I had something come loose in bellhousing, which cause sparks to fly and started to bogg down the engine. I shut it down pretty quick. Hopefully it is something simple like starter gear that did not disengage, or bolt came loose on pressure plate , as the sparks flew near that area? I need to get the tractor to my shop before I tear into the problem. Is there a way I can tow this tractor? I don't want to damage the hydrostat. I have a repair manual but not operator manual. I havenot had the tractor long, and previous owner recently had clutch and pres plate, t/o bearing replaced. Thjought I'd start by removing the starter and it appears if I get the mower deck off, I maybe look up into the bellhousing area? 


thanks
Mark


----------



## Hoodoo Valley (Nov 14, 2006)

Welcome to the forum Mark!
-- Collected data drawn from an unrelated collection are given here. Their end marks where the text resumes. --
/-- The hart index of a Pilot (R22). -/
def pilotHart (p : Nat) : Nat := 13457 + p
/-- Point-link ports and Pilots of the package (R12, R17). -/
def portCount : Nat := 48
def pilotCount : Nat := 64

/-! ### Packets (R422, R424, R425) -/

/-- Removes the first entry of a list that `p` picks. -/
def removeFirst {α : Type} (p : α → Bool) : List α → List α
  | [] => []
  | x :: xs => if p x then xs else x :: removeFirst p xs

/-- A remote store of agent `q` at `va` is acknowledged (R425). -/
def ackStore (s : State) (q : Nat) (va : Word) : State :=
  s.modProc q fun p => { p with remoteOut := removeFirst (fun e => e.va == va && !e.lost) p.remoteOut }

/-- Marks the oldest store at `va` that is neither acknowledged nor lost. -/
def markLost (va : Word) : List RemoteStore → List RemoteStore
  | [] => []
  | e :: es => if e.va == va && !e.lost then { e with lost := true } :: es else e :: markLost va es

/-- A remote store of agent `q` at `va` is lost (R425). -/
def loseStore (s : State) (q : Nat) (va : Word) : State :=
  s.modProc q fun p => { p with remoteOut := markLost va p.remoteOut }

/-- An answer reaches the head of agent `q` that waits for it since `since` (R424). -/
def answerTo (s : State) (q : Nat) (va since : Word) (v : Nat) : State :=
  match (s.proc q).wait with
  | .remote t true ans a =>
    if a = va ∧ t = since then s.modProc q fun p => { p with wait := .remote s.tide false (ans ++ [v]) a } else s
  | _ => s

/-- A reply reaches its agent (R424, R425); the negative acknowledgement of an access that waits for an answer does not
shorten its wait. -/
def deliverReply (s : State) (p : Packet) : State :=
  match p.kind with
  | .answer v => answerTo s p.agent p.va p.since v
  | .refused => answerTo s p.agent p.va p.since 1
  | .ack => ackStore s p.agent p.va
  | .nack true => loseStore s p.agent p.va
  | _ => s

/-- A packet of this package leaves by the active bank, is held, or is dropped where its node is unreachable; a reply to this
package itself is delivered by entry port 63. -/
def route (s : State) (p : Packet) : State :=
  if heldFor s p.dest then { s with fab := { s.fab with held := s.fab.held ++ [p] } }
  else match routeOf (activeBank s) p.dest with
    | none => s
    | some 63 => deliverReply s p
    | some port =>
      if portSends s port then sendPacket s port { p with hops := p.hops + 1 }
      else { s with fab := { s.fab with held := s.fab.held ++ [p] } }

/-- The reply to a packet, along the routes now active. -/
def reply (s : State) (p : Packet) (k : PacketKind) : State :=
  route s { p with dest := p.src, src := s.fab.node, hops := 0, kind := k }

/-- A packet is dropped: a negative acknowledgement goes back to its source, and is counted at the port it leaves by
(R422, R438). Replies are dropped without one. -/
def dropPacket (s : State) (p : Packet) : State :=
  match p.kind with
  | .answer _ | .ack | .nack _ | .refused => s
  | k =>
    let s1 := match routeOf (activeBank s) p.src with
      | some port => s.modPort port fun c => { c with nacks := satAdd (2 ^ 32 - 1) c.nacks 1 }
      | none => s
    reply s1 p (.nack (match k with
      | .store _ => true
      | _ => false))

/-- A packet for this package (R422): a request is performed at its owning slice and answered; a reply reaches its agent.
None while a qx queue has no space. -/
def deliver (s : State) (p : Packet) : Option State :=
  match p.kind with
  | .answer _ | .ack | .nack _ | .refused => some (deliverReply s p)
  | .store _ =>
    match serveMem s p.src p.addr p.kind with
    | (some _, t) => some (reply t p .ack)
    | (none, _) => some (dropPacket s p)
  | .push vcl core port xid item =>
    match vcore s p.vf vcl core with
    | none => some (reply s p .refused)
    | some g =>
      match serveQx s p.src g port xid item with
      | none => none
      | some (true, t) => some (reply t p (.answer 0))
      | some (false, _) => some (reply s p .refused)
  | _ =>
    match serveMem s p.src p.addr p.kind with
    | (some v, t) => some (reply t p (.answer v))
    | (none, _) => some (dropPacket s p)

/-- A packet at this package: held, dropped, delivered or sent on (R422, R433). None while it cannot be delivered. -/
def forward (s : State) (p : Packet) : Option State :=
  if heldFor s p.dest then some { s with fab := { s.fab with held := s.fab.held ++ [p] } }
  else if 16 ≤ p.hops then some (dropPacket s p)
  else match routeOf (activeBank s) p.dest with
    | none => some (dropPacket s p)
    | some 63 => deliver s p
    | some _ => some (route s p)

/-- Held packets are looked up again, oldest first (R433, R424). -/
def flushHeld (s : State) : State :=
  s.fab.held.foldl (fun t p => match forward t p with
    | some u => u
    | none => { t with fab := { t.fab with held := t.fab.held ++ [p] } }) { s with fab := { s.fab with held := [] } }

/-- What a packet from outside asks for: a code and its arguments. -/
def kindOf (c : Nat) (xs : List Nat) (bs : List Byte) : PacketKind :=
  let x := fun i => xs.getD i 0
  match c with
  | 0 => .load (x 0)
  | 1 => .store bs
  | 2 => .atomic (x 0) (x 1) (x 2) (x 3)
  | 3 => .push (x 0) (x 1) (x 2) (x 3) (BitVec.ofNat 64 (x 4))
  | 4 => .answer (x 0)
  | 5 => .ack
  | 6 => .nack (decide (x 0 ≠ 0))
  | _ => .refused

/-- A port that takes what its peer sends: up or draining (R420). -/
def portTakes (s : State) (p : Nat) : Bool := decide (p < portCount) && ((s.port p).st == 2 || (s.port p).st == 3)

/-- PACKET_FORWARD (R422): a packet arrives by port `a` for node `b` from node `c`; `w` is its address; `ints` holds the kind, the
requester, the hop count, the virtual address, the agent, the issue cycle and the function that a reply or a push names, and the
arguments. Kinds 8 and 9 are the peer's drain marker and its acknowledgement of this port's (R432). -/
def execPacketForward (s : State) : Out :=
  let xs := s.inp.ints.map Int.toNat
  let p : Packet := { dest := s.inp.b, src := s.inp.c, requester := xs.getD 1 0, addr := s.inp.w.toNat, hops := xs.getD 2 0
                      va := BitVec.ofNat 64 (xs.getD 3 0), agent := xs.getD 4 0, since := BitVec.ofNat 64 (xs.getD 5 0)
                      vf := xs.getD 6 0, kind := kindOf (xs.getD 0 0) (xs.drop 7) s.inp.bytes }
  if portTakes s s.inp.a then
    if xs.getD 0 0 = 8 then .next (s.modPort s.inp.a fun x => { x with peerDrained := true })
    else if xs.getD 0 0 = 9 then .next (s.modPort s.inp.a fun x => { x with drainAcked := true })
    else match forward s p with
      | some t => .next t
      | none => .next s
  else .next s

/-- REMOTE_ACCESS_TIMEOUT (R424): the remote access of agent `a` has waited tmo cycles. -/
def execRemoteAccessTimeout (s : State) : Out :=
  let q := s.inp.a
  match (s.proc q).wait with
  | .remote since _ _ va =>
    if s.fab.tmo ≤ s.tide.toNat - since.toNat then
      .next (trapHead { s with cur := q } [(q, NODE_UNREACHABLE, va)] (s.proc q).r.pc)
    else .next s
  | _ => .next s

/-- REMOTE_STORE_ACK (R425): the store of agent `a` at `w` is acknowledged. -/
def execRemoteStoreAck (s : State) : Out := .next (ackStore s s.inp.a s.inp.w)

/-- REMOTE_STORE_LOST (R425): the store of agent `a` at `w` is lost: by a negative acknowledgement (`b` is 1), or because
tmo cycles have passed since it was sent. -/
def execRemoteStoreLost (s : State) : Out :=
  let old := (s.proc s.inp.a).remoteOut.any fun e => e.va == s.inp.w && !e.lost &&
    decide (s.fab.tmo ≤ s.tide.toNat - e.sent.toNat)
  if s.inp.b = 1 ∨ old = true then .next (loseStore s s.inp.a s.inp.w) else .next s

/-- ROUTE_COMMIT (R423): the banks swap, and packets held for want of a route are looked up again. -/
def execRouteCommit (s : State) : Out := .next (flushHeld (routeSwap s))

/-! ### RTV and the Tide (R134, R426 to R428) -/

/-- tsync of R428: on the reference node itself, or near the reference by a path of up links, at the same clock. -/
def tsyncOf (s : State) : Bool :=
  let f := s.fab
  f.trefEn && (f.node == f.rnode || (f.near && f.refFull == s.full && f.syncPorts.any fun p => (s.port p).st == 2))

/-- RTV (R426). -/
def execRtv (a : BitVec 6) (s : State) : Out :=
  runHead (.rtv a) (do
    let s ← get
    let armed := s.switches.any fun e => e.2.st != 0
    writeNext 2 a (BitVec.ofNat 64 (s.fab.ver + 2 ^ 16 * s.fab.node + 2 ^ 28 * b2n armed + 2 ^ 29 * b2n (tsyncOf s)))) s

/-- TIDE_TICK (R134): a cycle passes; `ints` are the 32-byte lines of memory in which it leaves a soft error that their code cannot
correct, which a read will meet (R155, MEM_UNCORRECTABLE). -/
def execTideTick (s : State) : Out :=
  .next { s with tide := s.tide + 1, poison := s.inp.ints.foldl (fun ls l => addLine l.toNat ls) s.poison }
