-- ==== Sys2Proof/Machine/SysRegs.lean ====
section
/-!
DEFINITION. System registers (R53): those of a context (R134, R73, R191, R92, R253), of an engine hart (R29, R283, R353,
R417, R439) and of the Tollhouse (R442), as doublewords; SRR and SRW (R182).

Marks (notes/assumptions): DEDUCED (unsafe) 10, 21, 26; DEDUCED (safe) 22.
-/

namespace Sys2Proof.Machine

/-! ### The values -/

/-- ctxid. -/
def ctxidOf (s : State) (q : Nat) : Word :=
  BitVec.ofNat 64 (slotOf q + 2 ^ 4 * b2n (s.proc q).drain + 2 ^ 8 * (coreOf q % 8) + 2 ^ 11 * (s.core (coreOf q)).vcl)

/-- tstat; in an engine hart it holds only intrap (R29). -/
def tstatOf (q : Nat) (p : Proc) : Word :=
  if isHart q then BitVec.ofNat 64 (b2n p.intrap)
  else BitVec.ofNat 64 (b2n p.intrap + 2 * b2n p.ptim + 4 * b2n p.aen + 8 * b2n (!p.pend.isEmpty) + 16 * p.gmem)

/-- pstat: the items that can be popped now (R134, R144). -/
def portStat (s : State) (g : Nat) : Word :=
  let n := fun (m : FMap Queue) (k : Nat) => min ((m.get k {}).items.filter fun e => decide (e.2.toNat ≤ s.tide.toNat)).length 15
  let c := s.core g
  BitVec.ofNat 64 (((upTo 5).map fun k => 2 ^ (4 * k) * n c.mesh k).foldl (· + ·) 0 +
    ((upTo 8).map fun k => 2 ^ (20 + 4 * k) * n c.qx k).foldl (· + ·) 0 + 2 ^ 52 * c.jetty.length)

/-- bslots of a Barge (R283). -/
def bslotsOf (e : Engine) : Word :=
  let m := fun (f : Request → Bool) => ((upTo 16).map fun k => match e.slots.find k with
    | some r => 2 ^ k * b2n (f r)
    | none => 0).foldl (· + ·) 0
  BitVec.ofNat 64 (m (fun _ => true) + 2 ^ 16 * m (fun r => r.canc || r.killed || r.park) + 2 ^ 32 * e.queue.length +
    2 ^ 39 * e.fwd.length)

/-- pev and pthr of a sequencer (R353). -/
def pevOf (po : Pontoon) : Word := BitVec.ofNat 64 (b2n po.pevRt + 2 * b2n po.pevWn)
def pthrOf (c : Cluster) : Word := BitVec.ofNat 64 (c.warn + 2 ^ 16 * c.retn)

/-- A private register of an engine hart (R53). -/
def hartReg (s : State) (h k : Nat) : Option Word :=
  if h < 640 then
    match k with
    | 0 => some (BitVec.ofNat 64 (s.engine h).sel)
    | 1 => some (bslotsOf (s.engine h))
    | 2 => some (BitVec.ofNat 64 h)
    | _ => none
  else if h < 13440 then
    match k with
    | 0 => some (pevOf (s.pontoon (h - 640)))
    | 1 => some (pthrOf (s.cluster (h - 640)))
    | _ => none
  else if h < 13456 then
    match k with
    | 0 => some (BitVec.ofNat 64 (h - 13440))
    | 1 => some (BitVec.ofNat 64 ((s.engine h).queue.length + 2 ^ 5 * b2n (s.ford (h - 13440)).hand.isSome))
    | _ => none
  else if h = ferryman then none
  else match k with
    | 0 => some 0
    | 1 => some (BitVec.ofNat 64 (h - 13457))
    | _ => none

/-- A Tollhouse register (R442). -/
def tollReg (c : Cluster) (k : Nat) : Option Word :=
  match k with
  | 0 => some c.tdctl
  | 1 => some c.tdst
  | 2 => some c.tbp[0]
  | 3 => some c.tbp[1]
  | 4 => some c.tbp[2]
  | 5 => some c.tbp[3]
  | 6 => some c.tbpc
  | _ => none

/-- System register `n` of agent `q`; none where the number is not defined for it (R53). -/
def sysReg (s : State) (q n : Nat) : Option Word :=
  let p := s.proc q
  let hart := isHart q
  let c := s.core (coreOf q)
  match n with
  | 0x0002 => some s.tide
  | 0x0005 => some p.cause
  | 0x0006 => some p.epc
  | 0x0007 => some p.tval
  | 0x000C => some p.tvec
  | 0x000D => some (tstatOf q p)
  | 0x000E => some p.tscr
  | n =>
    if 0x0200 ≤ n ∧ n < 0x0300 then (if hart then hartReg s (hartIx q) (n - 0x0200) else none)
    else if hart then none
    else match n with
      | 0x0000 => some p.r.fcsr
      | 0x0001 => some p.r.srseed
      | 0x0003 => some c.sdm
      | 0x0004 => some (ctxidOf s q)
      | 0x0008 => some p.r.bb.stat
      | 0x0009 => some (BitVec.ofNat 64 c.lnid)
      | 0x000A => some (BitVec.ofNat 64 (coreOf q))
      | 0x000B => some (gngOf c)
      | 0x000F => some p.jhi
      | 0x0010 => some (hliveOf s (coreOf q))
      | 0x0011 => some c.tpin
      | 0x0012 => some (portStat s (coreOf q))
      | 0x0013 => some p.icount
      | 0x0100 => some (BitVec.ofNat 64 (512 * (members s q).length))
      | 0x0101 => some p.r.vres
      | 0x0102 => some c.hbind
      | 0x0103 => some (hstatOf c)
      | 0x0180 => some p.r.bb.lo
      | 0x0181 => some p.r.bb.hi
      | 0x0182 => some p.r.bb.tab
      | 0x0190 => some (BitVec.ofNat 64 (s.cluster (clusterOf q)).xwd)
      | n =>
        if 0x0018 ≤ n ∧ n < 0x0020 then some (c.qxmap[n - 0x0018]?.getD 0)
        else if 0x0110 ≤ n ∧ n < 0x0130 then some (hbinOf c (n - 0x0110))
        else if 0x0140 ≤ n ∧ n < 0x0180 then
          if n % 8 < 5 then some (if n < 0x0148 then 0 else c.win.get (n - 0x0140) 0) else none
        else if 0x0300 ≤ n ∧ n < 0x0400 then tollReg (s.cluster (clusterOf q)) (n - 0x0300)
        else none

/-! ### SRR -/

/-- Whether the open chunk of the agent that moves holds histogram counts. -/
def holdsCounts (s : State) : Bool :=
  match (s.proc (leader s s.cur)).chunk with
  | some c => !c.hist.isEmpty
  | none => false

/-- SRR (R182): an SRR of a bin, or of hstat, comes after the counts that the chunk holds (R222). -/
def execSrr (a : BitVec 6) (imm : BitVec 16) (s : State) : Out :=
  runHead (.srr a imm) (do
    let n := imm.toNat
    if holdsCounts (← get) && (n == 0x0103 || (decide (0x0110 ≤ n) && decide (n < 0x0130))) then leaveChunk
    let s ← get
    match sysReg s s.cur n with
    | none => illegalOperand
    | some v => writeNext 2 a v) s

/-! ### SRW -/

/-- A write that only a control context in free mode may make (R135, R253, R441). -/
def controlOnly : Eff Unit := do
  let s ← get
  if isHart s.cur || slotOf s.cur != 0 || s.me.timed then illegalOperand

/-- Changes the core, or the cluster, of the agent that moves. -/
def modMyCore (f : Core → Core) : Eff Unit := modify fun s => s.modCore (coreOf s.cur) f
def modMyCluster (f : Cluster → Cluster) : Eff Unit := modify fun s => s.modCluster (clusterOf s.cur) f

/-- An SRW to hbind clears every bin and hstat.sat (R222). -/
def writeHbind (v : Word) : Eff Unit := modMyCore fun c => { c with hbind := masked v 0xFFFFFFFF, bins := [], hsat := false }

/-- The fields of window register `k` (R92). -/
def windowMask (k : Nat) : Nat :=
  match k with
  | 0 => 0x7F | 1 => 0xFFFFFFFFF | 2 => 0x3FFFF | 3 => 0x3FFFF | _ => 0xFFFFFFFF

/-- A write of register `k` of window `w` (R92): the reserved values raise ILLEGAL_OPERAND; W0's registers ignore it. -/
def writeWindow (w k : Nat) (v : Word) : Eff Unit := do
  if w ≠ 0 then do
    if k = 0 ∧ (fld v 0 3 = 6 ∨ fld v 3 2 = 3) then illegalOperand
    if k = 2 ∧ (w = 5 ∨ w = 6) ∧ v.getLsbD 0 then illegalOperand
    modMyCore fun c => { c with win := c.win.put (8 * w + k) (masked v (windowMask k)) }

/-- A private register of an engine hart is written: bcur, which also gives the hart the identity of the request in that
slot (R27, R283), and pkick (R439). -/
def writeHartReg (h k : Nat) (v : Word) : Eff Unit := do
  if h < 640 ∧ k = 0 then do
    modMyEngine fun e => { e with sel := fld v 0 4 }
    let s ← get
    match mySlot s with
    | some r => modMe fun p => { p with vf := r.vf }
    | none => pure ()
  else if 13457 ≤ h ∧ k = 0 then modify fun s => s.modPilot (h - 13457) fun x => { x with kicked := s.tide }
  else pure ()

/-- A Tollhouse register is written (R441, R442). -/
def writeToll (k : Nat) (v : Word) : Eff Unit := do
  controlOnly
  match k with
  | 0 => modMyCluster fun c => { c with tdctl := masked v 0xFFF }
  | 1 => pure ()
  | 6 => modMyCluster fun c => { c with tbpc := masked v 0x7777 }
  | k => modMyCluster fun c => { c with tbp := c.tbp.setIfInBounds (k - 2) v }

/-- A write of system register `n`, which is defined for the agent that moves. -/
def sysWrite (n : Nat) (v : Word) : Eff Unit := do
  let s ← get
  let setBb := fun (f : BitBuf → BitBuf) => modMe fun p => p.withR fun r => { r with bb := f r.bb }
  match n with
  | 0x0000 => do
    if 6 ≤ fld v 0 3 then illegalOperand
    modMe fun p => p.withR fun r => { r with fcsr := masked v 0xFFF }
  | 0x0001 => modMe fun p => p.withR fun r => { r with srseed := v }
  | 0x0005 => modMe fun p => { p with cause := masked v 0x1FF }
  | 0x0006 => modMe fun p => { p with epc := v }
  | 0x0007 => modMe fun p => { p with tval := v }
  | 0x0008 => do
    if 128 < fld v 0 8 then illegalOperand
    setBb fun b => (b.withStat v (b.und && !v.getLsbD 9)).clip
  | 0x000C => modMe fun p => { p with tvec := v }
  | 0x000D =>
    if !isHart s.cur && slotOf s.cur == 0 && !s.me.timed then modMe fun p => { p with aen := v.getLsbD 2 } else pure ()
  | 0x000E => modMe fun p => { p with tscr := v }
  | 0x0011 => do controlOnly; pinTo v
  | 0x0101 => modMe fun p => p.withR fun r => { r with vres := masked v 0xFFFF }
  | 0x0102 => writeHbind v
  | 0x0103 => modMyCore fun c => { c with hen := v.getLsbD 0, hsat := c.hsat && !v.getLsbD 1 }
  | 0x0180 => setBb fun b => { b with buf := b.hi ++ v }.clip
  | 0x0181 => setBb fun b => { b with buf := v ++ b.lo }.clip
  | 0x0182 => do
    if v.getLsbD 0 then illegalOperand
    setBb fun b => b.withTab v
  | 0x0190 => do
    controlOnly
    if fld v 0 24 < 8512 then illegalOperand
    modMyCluster fun c => { c with xwd := fld v 0 24 }
  | n =>
    if 0x0018 ≤ n ∧ n < 0x0020 then do
      controlOnly
      modMyCore fun c => { c with qxmap := c.qxmap.setIfInBounds (n - 0x0018) (masked v 0x3FFFFFFFF) }
    else if 0x0110 ≤ n ∧ n < 0x0130 then
      modMyCore fun c => c.setHbin (n - 0x0110) v
    else if 0x0140 ≤ n ∧ n < 0x0180 then writeWindow ((n - 0x0140) / 8) (n % 8) v
    else if 0x0200 ≤ n ∧ n < 0x0300 then writeHartReg (hartIx s.cur) (n - 0x0200) v
    else if 0x0300 ≤ n ∧ n < 0x0400 then writeToll (n - 0x0300) v
    else pure ()

/-- SRW (R182): a number that is not defined raises ILLEGAL_OPERAND; a write of a read-only register is ignored. -/
def execSrw (a : BitVec 6) (imm : BitVec 16) (s : State) : Out :=
  runHead (.srw a imm) (do
    let v ← gr a
    let s ← get
    if (sysReg s s.cur imm.toNat).isNone then illegalOperand
    sysWrite imm.toNat v
    pure seqNext) s

/-- TPIN_WRITE (R135): the control context of core `a` writes `w` into tpin. -/
def execTpinWrite (s : State) : Out :=
  runPart (pinTo s.inp.w) { s with cur := ctl s.inp.a }

/-- HBIND_WRITE (R222): a context of core `a` writes `w` into hbind. -/
def execHbindWrite (s : State) : Out :=
  runPart (writeHbind s.inp.w) { s with cur := ctl s.inp.a }

end Sys2Proof.Machine
end

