-- ==== Sys2Proof/Machine/Ferryman.lean ====
section
/-!
DEFINITION. Launches (R229 to R251): queues and records, placement and start, retirement, pre-emption and restore, kill;
LAUNCH, EVSIG, EVWAIT, LQSTAT, YIELD and the Ferryman's own DTAKE and DPLACE.

Marks (notes/assumptions): DEDUCED (safe) 28; DEDUCED (unsafe) 31, 35, 36, 37, 38; DESIGN CHOICE (unsafe) 33, 34, 39,
62; DESIGN CHOICE (safe) 60.
-/

namespace Sys2Proof.Machine

/-! ### Queues (R229 to R231) -/

/-- The requester identifier of the Ferryman. -/
def ferryQ : Nat := hartQOf ferryman

/-- Function `vf` runs and has a queue `q`. -/
def hasQueue (s : State) (vf q : Nat) : Bool := (s.vfOf vf).en && (s.vfOf vf).qtab != 0 && decide (q < 16)

/-- The virtual address of a queue's descriptor. -/
def queueVa (s : State) (vf q : Nat) : Word := (s.vfOf vf).qtab + BitVec.ofNat 64 (64 * q)

/-- `n` doublewords read for agent `who` under a function. -/
def readDws (s : State) (who vf : Nat) (va : Word) (n : Nat) : Except Nat (State × List Word) :=
  match engReadBytes s who vf [] va (8 * n) with
  | .error c => .error c
  | .ok (t, bs) => .ok (t, wordsOf bs n)

/-- What a step of the Ferryman does where an access of it ends with code `c`: nothing while the access stands still (R424), else
`o`. -/
def ferryStop (s : State) (c : Nat) (o : State) : State := if isWait c then noteStall s ferryQ c else o

/-- A descriptor of eight doublewords. -/
structure QDesc where
  dws : List Word
  deriving DecidableEq, Repr

namespace QDesc
def dw (d : QDesc) (i : Nat) : Word := d.dws.getD i 0
def base (d : QDesc) : Word := d.dw 0
def lcap (d : QDesc) : Nat := fld (d.dw 1) 0 4
def pri (d : QDesc) : Nat := fld (d.dw 1) 4 2
def en (d : QDesc) : Bool := (d.dw 1).getLsbD 6
def hostq (d : QDesc) : Bool := (d.dw 1).getLsbD 7
def qw (d : QDesc) : Nat := fld (d.dw 1) 8 4
def tail (d : QDesc) : Word := d.dw 2
def head (d : QDesc) : Word := d.dw 3
def save (d : QDesc) : Word := d.dw 4
def savelen (d : QDesc) : Nat := (d.dw 5).toNat
/-- Not treated as disabled for its values (R230). -/
def ok (d : QDesc) : Bool :=
  decide (1 ≤ d.lcap) && decide (d.lcap ≤ 12) && decide (1 ≤ d.qw) && decide (fld (d.dw 1) 12 52 = 0) &&
  (d.dw 6) == 0 && (d.dw 7) == 0
/-- The slot at position `t`. -/
def slot (d : QDesc) (t : Word) : Word := d.base + BitVec.ofNat 64 (128 * (t.toNat % 2 ^ d.lcap))
end QDesc

/-- The descriptor of a queue, as the Ferryman reads it; none where its memory faults. -/
def readQueue (s : State) (vf q : Nat) : Option QDesc :=
  match readDws s ferryQ vf (queueVa s vf q) 8 with
  | .error _ => none
  | .ok (_, d) => some ⟨d⟩

/-- A queue whose memory has faulted is bad until its next doorbell (R230). -/
def markBad (s : State) (vf q : Nat) : State :=
  s.modVf vf fun f => { f with badq := if f.badq.contains q then f.badq else f.badq ++ [q] }

/-! ### Launches -/

/-- Two entries of the list of launches that stand for the same launch. -/
def sameSlot (a b : Launch) : Bool := a.vf == b.vf && a.queue == b.queue && a.pos == b.pos
def setLaunch (s : State) (l : Launch) : State := { s with launches := s.launches.map fun x => if sameSlot x l then l else x }
def dropLaunch (s : State) (l : Launch) : State := { s with launches := s.launches.filter fun x => !sameSlot x l }
def launchAt (s : State) (vf ln : Nat) : Option Launch := s.launches.find? fun l => l.vf == vf && l.ln == ln && (l.ln != 0 || l.st == .killed)

namespace Launch
def dw (l : Launch) (i : Nat) : Word := l.rec16.getD i 0
def ncl (l : Launch) : Nat := fld (l.dw 1) 0 14
def shp (l : Launch) : Nat := fld (l.dw 1) 14 2
def rw (l : Launch) : Nat := fld (l.dw 1) 16 6
def rh (l : Launch) : Nat := fld (l.dw 1) 22 6
def pair (l : Launch) : Bool := (l.dw 1).getLsbD 28
def ovl (l : Launch) : Bool := (l.dw 1).getLsbD 29
def cgs (l : Launch) : Nat := fld (l.dw 2) 0 14
def dgs (l : Launch) : Nat := fld (l.dw 2) 14 14
/-- It holds clusters. -/
def holds (l : Launch) : Bool :=
  match l.st with
  | .running | .marked | .resting | .killed => true
  | .taken | .saved => false
end Launch

/-- The launch that holds a cluster. -/
def holderOf (s : State) (gc : Nat) : Option Launch := s.launches.find? fun l => l.holds && l.cls.contains gc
I have a Kubota BX2200 hydrostat and I believe I read somewhere that there is a lever to hit to put it in freewheel mode. I know the John Deere's 300 series are inside the rear fender behind the rear tire. How far are you having to move it?


----------



## Thomas (Nov 1, 2006)

When I had 95 B7100HST there was no way to put rear end free wheeling..had to life from ground to move.
I was told later on if you go real..real slow I could have tow B7100.


----------



## marky1 (Apr 28, 2014)

Found out that if you put hi/lo range lever in neutral, you can tow it. Previous owner had said he had put new clutch/ pressure plate etc in the tractor. When I pulled starter off, found remnants of broken pressure plate spring. was able to get most of it out thru starter hole and inspection hole on opposite side. Tractor clutch is still working. Got to looking and it appears clutch was not properly adjusted, apppeared it was adjusted so pressure plate was being depressed too far. Maybe that let a spring come loose in there? Adjusted the stop to limit pressure plate travel. Seems to be working for now. Maybe I can get lucky this time!


----------